> [The records]:
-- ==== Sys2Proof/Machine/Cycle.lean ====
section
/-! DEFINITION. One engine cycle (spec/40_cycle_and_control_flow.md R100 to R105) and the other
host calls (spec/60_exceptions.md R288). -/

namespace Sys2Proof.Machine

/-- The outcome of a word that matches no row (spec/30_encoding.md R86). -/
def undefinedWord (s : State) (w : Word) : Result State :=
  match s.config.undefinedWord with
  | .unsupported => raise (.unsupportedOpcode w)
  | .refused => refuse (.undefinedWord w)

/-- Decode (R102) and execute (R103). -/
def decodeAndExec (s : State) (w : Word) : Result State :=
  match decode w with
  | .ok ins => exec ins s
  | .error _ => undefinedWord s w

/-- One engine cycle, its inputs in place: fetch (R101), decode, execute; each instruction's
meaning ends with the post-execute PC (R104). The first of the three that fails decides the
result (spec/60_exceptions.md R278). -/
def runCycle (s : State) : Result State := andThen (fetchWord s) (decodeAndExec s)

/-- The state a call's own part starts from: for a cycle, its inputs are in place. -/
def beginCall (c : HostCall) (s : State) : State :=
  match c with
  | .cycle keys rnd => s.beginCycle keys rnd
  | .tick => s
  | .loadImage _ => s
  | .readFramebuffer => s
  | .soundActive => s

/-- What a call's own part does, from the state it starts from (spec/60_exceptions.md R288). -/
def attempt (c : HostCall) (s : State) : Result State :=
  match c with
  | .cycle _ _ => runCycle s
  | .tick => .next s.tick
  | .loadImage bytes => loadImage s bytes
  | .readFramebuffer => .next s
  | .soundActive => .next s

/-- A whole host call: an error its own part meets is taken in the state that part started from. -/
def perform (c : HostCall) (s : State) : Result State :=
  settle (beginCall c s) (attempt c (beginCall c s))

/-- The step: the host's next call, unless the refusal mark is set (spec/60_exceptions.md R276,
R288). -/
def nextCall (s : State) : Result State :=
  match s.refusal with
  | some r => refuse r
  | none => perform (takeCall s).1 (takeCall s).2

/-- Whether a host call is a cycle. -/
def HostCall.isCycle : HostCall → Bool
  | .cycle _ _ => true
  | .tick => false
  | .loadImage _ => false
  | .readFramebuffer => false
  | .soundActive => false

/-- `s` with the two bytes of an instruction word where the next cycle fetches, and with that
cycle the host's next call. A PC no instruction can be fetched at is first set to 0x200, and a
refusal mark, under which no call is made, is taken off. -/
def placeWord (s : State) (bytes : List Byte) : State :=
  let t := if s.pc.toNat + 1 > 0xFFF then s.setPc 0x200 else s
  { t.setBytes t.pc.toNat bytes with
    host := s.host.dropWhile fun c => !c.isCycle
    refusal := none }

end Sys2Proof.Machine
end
---
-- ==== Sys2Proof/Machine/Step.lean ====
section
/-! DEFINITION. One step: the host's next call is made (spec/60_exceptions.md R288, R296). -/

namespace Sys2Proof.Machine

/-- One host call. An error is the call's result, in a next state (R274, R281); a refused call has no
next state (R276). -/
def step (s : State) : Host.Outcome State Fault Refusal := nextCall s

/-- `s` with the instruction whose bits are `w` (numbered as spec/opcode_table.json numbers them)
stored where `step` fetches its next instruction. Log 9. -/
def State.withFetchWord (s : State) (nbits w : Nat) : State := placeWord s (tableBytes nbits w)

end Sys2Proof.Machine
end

> [Work instructions]: What is needed is a verbatim copy of every line in the records above from the one containing "(spec/30_encoding.md R86). -/" down to the one containing "undefinedWord s w", both included, and nothing more.

> [Task solution]:
/-- The outcome of a word that matches no row (spec/30_encoding.md R86). -/
def undefinedWord (s : State) (w : Word) : Result State :=
  match s.config.undefinedWord with
  | .unsupported => raise (.unsupportedOpcode w)
  | .refused => refuse (.undefinedWord w)

/-- Decode (R102) and execute (R103). -/
def decodeAndExec (s : State) (w : Word) : Result State :=
  match decode w with
  | .ok ins => exec ins s
  | .error _ => undefinedWord s w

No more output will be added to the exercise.